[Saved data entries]
%%

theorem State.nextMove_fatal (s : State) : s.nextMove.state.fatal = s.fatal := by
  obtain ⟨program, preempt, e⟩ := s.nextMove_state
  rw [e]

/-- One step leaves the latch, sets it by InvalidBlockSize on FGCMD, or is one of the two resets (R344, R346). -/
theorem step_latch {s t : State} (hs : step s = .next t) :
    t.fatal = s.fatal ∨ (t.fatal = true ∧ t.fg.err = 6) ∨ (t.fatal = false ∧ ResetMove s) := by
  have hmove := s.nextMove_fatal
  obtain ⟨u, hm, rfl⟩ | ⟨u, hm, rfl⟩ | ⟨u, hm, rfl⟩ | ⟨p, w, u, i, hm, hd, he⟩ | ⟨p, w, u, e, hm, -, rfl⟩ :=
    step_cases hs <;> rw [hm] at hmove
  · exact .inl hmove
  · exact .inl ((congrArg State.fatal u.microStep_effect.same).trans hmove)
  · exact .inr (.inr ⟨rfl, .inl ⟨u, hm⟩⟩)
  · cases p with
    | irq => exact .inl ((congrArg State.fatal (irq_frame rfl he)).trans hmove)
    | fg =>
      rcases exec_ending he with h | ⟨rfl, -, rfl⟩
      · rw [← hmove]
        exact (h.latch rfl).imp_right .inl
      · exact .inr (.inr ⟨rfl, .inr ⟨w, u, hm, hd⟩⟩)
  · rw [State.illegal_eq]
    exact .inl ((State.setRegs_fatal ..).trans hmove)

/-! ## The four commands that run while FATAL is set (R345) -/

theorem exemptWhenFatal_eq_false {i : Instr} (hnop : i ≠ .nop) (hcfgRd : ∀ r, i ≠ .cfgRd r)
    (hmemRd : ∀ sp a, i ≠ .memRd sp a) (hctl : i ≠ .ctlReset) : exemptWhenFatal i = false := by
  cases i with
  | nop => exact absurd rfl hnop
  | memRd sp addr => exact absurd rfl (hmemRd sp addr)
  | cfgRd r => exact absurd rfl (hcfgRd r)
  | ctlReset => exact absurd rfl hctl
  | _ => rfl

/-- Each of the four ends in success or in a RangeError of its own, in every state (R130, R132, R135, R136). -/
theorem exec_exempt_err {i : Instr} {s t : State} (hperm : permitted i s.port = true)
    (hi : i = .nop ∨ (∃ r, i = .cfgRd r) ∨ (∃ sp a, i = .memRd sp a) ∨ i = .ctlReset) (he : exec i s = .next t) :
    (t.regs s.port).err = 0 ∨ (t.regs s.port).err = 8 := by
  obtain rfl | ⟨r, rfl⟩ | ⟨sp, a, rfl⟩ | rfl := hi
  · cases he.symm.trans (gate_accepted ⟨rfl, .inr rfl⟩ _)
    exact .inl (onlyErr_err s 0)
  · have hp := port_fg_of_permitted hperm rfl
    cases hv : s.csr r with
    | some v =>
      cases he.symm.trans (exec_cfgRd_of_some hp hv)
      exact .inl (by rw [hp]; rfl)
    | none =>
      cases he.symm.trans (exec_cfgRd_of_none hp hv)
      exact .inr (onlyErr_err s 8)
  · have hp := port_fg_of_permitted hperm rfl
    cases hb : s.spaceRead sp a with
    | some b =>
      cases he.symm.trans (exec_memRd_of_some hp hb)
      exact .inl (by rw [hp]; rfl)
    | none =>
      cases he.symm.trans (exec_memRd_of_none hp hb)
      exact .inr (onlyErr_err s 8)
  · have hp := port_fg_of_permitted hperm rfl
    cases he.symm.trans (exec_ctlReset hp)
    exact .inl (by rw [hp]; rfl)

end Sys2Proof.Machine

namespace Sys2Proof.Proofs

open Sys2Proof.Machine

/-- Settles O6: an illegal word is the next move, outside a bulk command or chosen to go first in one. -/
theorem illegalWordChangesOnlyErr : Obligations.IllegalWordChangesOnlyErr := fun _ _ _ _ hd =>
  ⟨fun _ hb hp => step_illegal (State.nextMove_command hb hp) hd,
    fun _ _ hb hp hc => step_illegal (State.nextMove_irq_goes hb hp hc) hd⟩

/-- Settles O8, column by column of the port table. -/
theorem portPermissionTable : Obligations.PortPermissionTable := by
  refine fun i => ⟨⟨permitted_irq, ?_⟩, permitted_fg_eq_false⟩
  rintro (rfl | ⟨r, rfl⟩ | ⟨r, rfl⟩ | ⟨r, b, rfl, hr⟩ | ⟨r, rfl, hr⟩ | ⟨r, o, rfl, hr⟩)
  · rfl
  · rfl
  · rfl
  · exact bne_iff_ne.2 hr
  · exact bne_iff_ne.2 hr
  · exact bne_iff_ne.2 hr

%%
%%

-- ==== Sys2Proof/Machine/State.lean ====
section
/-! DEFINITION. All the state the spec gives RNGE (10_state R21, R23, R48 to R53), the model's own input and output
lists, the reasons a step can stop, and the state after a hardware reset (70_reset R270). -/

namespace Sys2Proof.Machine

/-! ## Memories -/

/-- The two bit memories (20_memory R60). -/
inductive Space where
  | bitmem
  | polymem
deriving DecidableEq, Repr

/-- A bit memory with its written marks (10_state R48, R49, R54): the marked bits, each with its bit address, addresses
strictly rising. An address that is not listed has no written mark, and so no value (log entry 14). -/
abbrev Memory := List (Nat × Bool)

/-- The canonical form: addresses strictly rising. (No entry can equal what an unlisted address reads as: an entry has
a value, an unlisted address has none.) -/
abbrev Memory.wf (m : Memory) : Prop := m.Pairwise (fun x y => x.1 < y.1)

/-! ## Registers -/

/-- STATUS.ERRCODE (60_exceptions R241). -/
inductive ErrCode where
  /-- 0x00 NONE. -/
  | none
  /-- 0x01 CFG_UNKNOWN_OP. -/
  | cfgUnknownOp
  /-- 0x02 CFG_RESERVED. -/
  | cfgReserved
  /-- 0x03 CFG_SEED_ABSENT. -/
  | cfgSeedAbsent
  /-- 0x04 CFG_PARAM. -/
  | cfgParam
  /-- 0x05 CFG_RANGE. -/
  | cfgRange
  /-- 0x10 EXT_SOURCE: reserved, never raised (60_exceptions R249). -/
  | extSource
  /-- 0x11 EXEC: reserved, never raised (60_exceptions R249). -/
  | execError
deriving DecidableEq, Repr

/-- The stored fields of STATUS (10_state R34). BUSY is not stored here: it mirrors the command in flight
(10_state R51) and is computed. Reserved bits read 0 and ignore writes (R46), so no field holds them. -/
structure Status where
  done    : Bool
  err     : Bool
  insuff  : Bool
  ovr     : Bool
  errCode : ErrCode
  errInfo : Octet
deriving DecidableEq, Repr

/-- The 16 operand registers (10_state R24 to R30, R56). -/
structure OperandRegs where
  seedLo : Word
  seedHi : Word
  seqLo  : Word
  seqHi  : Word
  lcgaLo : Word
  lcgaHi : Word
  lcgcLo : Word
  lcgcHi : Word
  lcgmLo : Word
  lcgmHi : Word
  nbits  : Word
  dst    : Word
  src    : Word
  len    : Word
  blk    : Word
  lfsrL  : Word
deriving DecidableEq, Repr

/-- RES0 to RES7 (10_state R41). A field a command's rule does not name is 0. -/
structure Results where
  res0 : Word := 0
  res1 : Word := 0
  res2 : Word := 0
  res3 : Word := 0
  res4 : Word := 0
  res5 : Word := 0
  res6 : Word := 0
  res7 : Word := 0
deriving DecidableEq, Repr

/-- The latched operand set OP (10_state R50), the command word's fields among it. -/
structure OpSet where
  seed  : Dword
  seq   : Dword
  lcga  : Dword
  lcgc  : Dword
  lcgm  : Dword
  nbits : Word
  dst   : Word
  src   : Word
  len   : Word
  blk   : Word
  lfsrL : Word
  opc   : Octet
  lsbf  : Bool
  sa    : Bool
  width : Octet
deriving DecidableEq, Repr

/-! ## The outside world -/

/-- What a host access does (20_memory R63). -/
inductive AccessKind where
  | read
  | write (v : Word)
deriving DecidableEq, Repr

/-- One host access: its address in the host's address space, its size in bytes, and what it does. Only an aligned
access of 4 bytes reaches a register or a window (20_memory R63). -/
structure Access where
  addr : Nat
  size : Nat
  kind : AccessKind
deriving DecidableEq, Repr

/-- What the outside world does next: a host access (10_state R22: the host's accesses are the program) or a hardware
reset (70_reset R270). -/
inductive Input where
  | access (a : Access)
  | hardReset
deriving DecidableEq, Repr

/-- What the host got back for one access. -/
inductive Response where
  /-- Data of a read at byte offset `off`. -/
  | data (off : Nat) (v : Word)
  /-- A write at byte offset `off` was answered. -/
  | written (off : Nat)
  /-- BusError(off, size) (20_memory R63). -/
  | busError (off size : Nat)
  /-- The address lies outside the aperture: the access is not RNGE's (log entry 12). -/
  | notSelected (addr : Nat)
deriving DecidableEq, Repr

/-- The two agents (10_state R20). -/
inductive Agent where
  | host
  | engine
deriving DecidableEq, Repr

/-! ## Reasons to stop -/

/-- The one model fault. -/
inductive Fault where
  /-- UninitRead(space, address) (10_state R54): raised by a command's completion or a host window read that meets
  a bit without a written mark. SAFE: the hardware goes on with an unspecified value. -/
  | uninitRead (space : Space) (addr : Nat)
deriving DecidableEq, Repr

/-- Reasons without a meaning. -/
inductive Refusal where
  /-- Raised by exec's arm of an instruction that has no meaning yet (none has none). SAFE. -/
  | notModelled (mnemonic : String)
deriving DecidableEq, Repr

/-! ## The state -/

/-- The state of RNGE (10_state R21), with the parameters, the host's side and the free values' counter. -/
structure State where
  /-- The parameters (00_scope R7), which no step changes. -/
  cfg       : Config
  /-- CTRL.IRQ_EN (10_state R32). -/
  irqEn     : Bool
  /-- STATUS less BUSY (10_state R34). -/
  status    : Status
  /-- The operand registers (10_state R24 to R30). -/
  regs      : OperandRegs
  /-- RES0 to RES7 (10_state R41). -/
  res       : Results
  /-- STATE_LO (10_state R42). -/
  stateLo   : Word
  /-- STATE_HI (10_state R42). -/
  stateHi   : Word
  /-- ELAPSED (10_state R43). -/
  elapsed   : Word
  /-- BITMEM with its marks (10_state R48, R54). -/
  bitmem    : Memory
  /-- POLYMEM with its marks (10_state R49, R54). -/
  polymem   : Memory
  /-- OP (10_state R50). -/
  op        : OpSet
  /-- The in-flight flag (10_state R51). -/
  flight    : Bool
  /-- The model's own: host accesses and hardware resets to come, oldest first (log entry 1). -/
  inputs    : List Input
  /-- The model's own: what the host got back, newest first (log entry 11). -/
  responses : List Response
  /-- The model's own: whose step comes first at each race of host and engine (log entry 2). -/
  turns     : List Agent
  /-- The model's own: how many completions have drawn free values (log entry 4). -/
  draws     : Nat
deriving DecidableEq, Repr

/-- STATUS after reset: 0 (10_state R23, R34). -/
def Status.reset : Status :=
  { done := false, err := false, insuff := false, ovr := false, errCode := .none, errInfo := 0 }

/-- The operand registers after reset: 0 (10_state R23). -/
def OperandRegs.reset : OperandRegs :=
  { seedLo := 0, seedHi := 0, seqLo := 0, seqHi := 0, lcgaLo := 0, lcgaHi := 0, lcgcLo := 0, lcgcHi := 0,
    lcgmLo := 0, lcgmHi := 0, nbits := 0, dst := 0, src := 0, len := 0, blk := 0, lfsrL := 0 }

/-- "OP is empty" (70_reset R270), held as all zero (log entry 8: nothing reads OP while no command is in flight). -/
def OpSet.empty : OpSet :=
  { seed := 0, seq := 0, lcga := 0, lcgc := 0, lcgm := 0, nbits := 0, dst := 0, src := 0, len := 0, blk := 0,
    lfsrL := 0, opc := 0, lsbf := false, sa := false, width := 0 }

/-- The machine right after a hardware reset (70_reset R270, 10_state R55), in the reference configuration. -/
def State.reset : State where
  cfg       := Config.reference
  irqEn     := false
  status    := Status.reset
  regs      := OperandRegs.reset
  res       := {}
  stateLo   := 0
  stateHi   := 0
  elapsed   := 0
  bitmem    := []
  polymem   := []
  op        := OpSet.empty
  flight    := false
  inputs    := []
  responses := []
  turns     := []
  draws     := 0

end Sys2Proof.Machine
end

%%
%%

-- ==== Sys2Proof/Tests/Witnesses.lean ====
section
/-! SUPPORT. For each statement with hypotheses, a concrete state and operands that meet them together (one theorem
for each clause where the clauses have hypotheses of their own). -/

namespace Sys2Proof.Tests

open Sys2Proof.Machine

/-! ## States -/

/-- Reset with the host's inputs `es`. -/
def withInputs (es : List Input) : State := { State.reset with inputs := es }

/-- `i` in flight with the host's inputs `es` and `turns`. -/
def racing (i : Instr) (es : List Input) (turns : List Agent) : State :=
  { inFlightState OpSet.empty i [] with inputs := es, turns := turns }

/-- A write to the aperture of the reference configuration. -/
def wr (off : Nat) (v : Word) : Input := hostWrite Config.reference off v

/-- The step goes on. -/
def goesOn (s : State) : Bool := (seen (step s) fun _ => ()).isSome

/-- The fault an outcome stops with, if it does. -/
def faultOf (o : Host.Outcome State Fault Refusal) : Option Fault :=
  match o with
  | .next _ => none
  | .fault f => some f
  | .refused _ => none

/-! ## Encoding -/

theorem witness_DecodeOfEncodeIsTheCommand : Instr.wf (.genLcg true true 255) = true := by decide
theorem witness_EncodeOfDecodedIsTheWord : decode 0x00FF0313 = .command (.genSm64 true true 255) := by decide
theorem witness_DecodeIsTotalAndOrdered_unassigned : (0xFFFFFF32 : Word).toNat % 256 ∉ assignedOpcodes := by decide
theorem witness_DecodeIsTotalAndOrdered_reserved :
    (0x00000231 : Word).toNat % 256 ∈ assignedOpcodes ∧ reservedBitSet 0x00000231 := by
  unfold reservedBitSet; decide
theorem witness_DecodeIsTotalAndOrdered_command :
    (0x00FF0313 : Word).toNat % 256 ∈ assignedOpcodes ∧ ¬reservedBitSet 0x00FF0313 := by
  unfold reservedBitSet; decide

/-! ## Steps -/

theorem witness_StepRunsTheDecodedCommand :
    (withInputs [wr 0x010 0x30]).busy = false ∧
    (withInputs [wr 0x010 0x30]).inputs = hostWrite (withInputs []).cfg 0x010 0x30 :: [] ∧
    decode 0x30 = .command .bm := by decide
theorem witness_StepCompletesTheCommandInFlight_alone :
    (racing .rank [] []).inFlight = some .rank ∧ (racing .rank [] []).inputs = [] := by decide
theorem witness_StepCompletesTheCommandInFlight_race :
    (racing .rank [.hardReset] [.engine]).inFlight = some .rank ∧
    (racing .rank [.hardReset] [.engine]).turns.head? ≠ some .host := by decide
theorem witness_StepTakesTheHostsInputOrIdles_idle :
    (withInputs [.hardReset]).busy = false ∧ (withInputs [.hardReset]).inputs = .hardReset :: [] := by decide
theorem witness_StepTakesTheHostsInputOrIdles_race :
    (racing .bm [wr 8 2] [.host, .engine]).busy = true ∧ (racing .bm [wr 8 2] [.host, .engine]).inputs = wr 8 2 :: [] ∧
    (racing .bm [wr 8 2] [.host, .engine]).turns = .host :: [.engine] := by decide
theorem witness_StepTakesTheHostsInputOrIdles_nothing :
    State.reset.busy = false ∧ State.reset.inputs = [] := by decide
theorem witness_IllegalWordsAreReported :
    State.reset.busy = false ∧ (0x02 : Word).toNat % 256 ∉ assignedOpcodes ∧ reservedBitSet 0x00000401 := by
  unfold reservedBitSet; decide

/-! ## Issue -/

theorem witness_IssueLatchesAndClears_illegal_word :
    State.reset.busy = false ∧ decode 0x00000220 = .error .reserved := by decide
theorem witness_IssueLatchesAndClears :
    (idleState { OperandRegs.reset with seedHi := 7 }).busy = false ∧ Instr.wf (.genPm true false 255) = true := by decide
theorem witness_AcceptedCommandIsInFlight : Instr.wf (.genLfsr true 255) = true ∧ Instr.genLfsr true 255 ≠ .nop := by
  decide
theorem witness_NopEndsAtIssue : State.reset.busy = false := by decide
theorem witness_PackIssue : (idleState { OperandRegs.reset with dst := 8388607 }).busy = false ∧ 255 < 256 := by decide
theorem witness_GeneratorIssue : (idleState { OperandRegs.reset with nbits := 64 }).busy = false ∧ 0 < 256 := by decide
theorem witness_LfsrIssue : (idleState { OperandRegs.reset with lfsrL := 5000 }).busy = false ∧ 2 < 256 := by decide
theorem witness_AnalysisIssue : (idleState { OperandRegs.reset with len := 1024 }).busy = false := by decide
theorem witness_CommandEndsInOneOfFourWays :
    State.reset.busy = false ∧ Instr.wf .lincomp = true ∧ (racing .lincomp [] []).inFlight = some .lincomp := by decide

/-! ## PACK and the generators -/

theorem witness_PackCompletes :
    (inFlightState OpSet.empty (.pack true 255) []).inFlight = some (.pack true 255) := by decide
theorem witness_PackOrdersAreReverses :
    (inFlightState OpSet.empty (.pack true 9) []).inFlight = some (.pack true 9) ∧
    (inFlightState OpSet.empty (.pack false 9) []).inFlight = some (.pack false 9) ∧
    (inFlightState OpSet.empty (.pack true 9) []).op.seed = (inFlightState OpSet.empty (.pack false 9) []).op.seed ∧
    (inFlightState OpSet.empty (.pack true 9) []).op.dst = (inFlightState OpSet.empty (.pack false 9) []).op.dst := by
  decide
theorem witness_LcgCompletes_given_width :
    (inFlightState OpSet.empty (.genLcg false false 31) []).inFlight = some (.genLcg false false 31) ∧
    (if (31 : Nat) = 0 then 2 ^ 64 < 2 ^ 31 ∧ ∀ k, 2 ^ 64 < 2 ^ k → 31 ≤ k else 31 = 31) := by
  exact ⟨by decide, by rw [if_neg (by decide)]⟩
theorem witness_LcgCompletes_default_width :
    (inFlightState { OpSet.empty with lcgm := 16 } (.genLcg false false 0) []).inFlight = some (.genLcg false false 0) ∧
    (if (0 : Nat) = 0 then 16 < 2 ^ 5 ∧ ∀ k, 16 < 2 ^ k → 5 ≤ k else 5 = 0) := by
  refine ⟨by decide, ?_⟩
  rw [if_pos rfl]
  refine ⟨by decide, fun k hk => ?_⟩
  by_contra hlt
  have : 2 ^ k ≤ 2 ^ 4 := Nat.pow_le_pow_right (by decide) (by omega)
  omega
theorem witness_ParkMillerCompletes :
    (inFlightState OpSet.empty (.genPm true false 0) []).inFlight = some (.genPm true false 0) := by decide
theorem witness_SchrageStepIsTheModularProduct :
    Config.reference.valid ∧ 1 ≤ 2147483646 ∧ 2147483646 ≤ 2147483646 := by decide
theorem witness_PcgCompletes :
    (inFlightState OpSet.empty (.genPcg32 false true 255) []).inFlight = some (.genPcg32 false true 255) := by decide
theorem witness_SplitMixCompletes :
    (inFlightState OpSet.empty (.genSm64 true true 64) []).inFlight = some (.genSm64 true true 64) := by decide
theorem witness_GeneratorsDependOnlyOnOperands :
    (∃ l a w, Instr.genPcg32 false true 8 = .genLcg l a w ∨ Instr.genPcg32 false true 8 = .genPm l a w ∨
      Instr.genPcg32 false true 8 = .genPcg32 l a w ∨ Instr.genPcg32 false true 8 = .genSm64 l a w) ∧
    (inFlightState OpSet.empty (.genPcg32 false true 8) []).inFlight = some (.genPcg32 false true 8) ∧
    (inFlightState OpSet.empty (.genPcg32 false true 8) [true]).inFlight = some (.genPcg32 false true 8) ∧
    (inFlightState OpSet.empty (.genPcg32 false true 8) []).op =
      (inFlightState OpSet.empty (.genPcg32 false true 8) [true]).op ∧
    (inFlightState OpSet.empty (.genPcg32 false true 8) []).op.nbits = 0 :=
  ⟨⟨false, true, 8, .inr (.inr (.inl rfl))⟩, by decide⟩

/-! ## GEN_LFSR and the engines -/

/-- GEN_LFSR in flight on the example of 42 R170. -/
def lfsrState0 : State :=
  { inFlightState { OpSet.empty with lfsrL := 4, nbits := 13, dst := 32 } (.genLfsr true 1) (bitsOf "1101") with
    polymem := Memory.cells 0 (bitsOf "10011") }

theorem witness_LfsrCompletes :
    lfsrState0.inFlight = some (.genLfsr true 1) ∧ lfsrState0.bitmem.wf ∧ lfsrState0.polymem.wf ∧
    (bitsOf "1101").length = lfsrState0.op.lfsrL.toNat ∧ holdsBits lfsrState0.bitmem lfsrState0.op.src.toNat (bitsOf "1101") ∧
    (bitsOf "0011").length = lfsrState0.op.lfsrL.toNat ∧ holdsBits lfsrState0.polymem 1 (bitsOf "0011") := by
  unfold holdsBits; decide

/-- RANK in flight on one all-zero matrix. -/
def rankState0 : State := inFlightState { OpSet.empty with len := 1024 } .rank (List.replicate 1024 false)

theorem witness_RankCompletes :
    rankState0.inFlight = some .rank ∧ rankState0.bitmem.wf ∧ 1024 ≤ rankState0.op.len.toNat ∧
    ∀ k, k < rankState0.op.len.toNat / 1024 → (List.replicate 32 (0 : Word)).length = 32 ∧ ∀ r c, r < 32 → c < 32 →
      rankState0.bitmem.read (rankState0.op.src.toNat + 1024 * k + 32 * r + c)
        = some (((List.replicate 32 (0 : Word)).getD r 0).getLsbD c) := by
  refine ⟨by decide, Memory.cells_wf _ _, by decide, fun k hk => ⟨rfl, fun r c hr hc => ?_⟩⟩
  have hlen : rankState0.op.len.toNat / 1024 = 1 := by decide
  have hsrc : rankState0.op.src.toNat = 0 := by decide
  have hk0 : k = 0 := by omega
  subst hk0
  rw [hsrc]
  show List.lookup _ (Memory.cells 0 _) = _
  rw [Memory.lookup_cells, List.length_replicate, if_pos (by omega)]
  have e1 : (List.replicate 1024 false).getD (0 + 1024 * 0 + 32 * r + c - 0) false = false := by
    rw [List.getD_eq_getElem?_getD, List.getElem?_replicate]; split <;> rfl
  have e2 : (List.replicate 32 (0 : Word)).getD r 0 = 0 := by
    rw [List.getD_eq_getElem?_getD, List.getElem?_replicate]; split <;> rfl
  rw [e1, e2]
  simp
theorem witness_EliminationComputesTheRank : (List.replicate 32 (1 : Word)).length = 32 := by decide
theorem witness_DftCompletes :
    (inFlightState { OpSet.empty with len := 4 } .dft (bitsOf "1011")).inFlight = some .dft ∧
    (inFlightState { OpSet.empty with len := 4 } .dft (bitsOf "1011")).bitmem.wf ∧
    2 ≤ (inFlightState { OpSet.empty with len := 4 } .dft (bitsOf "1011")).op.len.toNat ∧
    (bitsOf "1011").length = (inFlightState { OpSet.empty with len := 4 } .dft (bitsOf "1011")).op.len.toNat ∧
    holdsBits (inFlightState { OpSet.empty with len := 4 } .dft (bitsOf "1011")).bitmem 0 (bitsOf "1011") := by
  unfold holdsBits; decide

%%

* [WHAT THE TASK REQUIRES]:
Copy every line of the data that carries the word "SAFE".

* [REPLY TO THE EXERCISE]:
  a bit without a written mark. SAFE: the hardware goes on with an unspecified value. -/
  /-- Raised by exec's arm of an instruction that has no meaning yet (none has none). SAFE. -/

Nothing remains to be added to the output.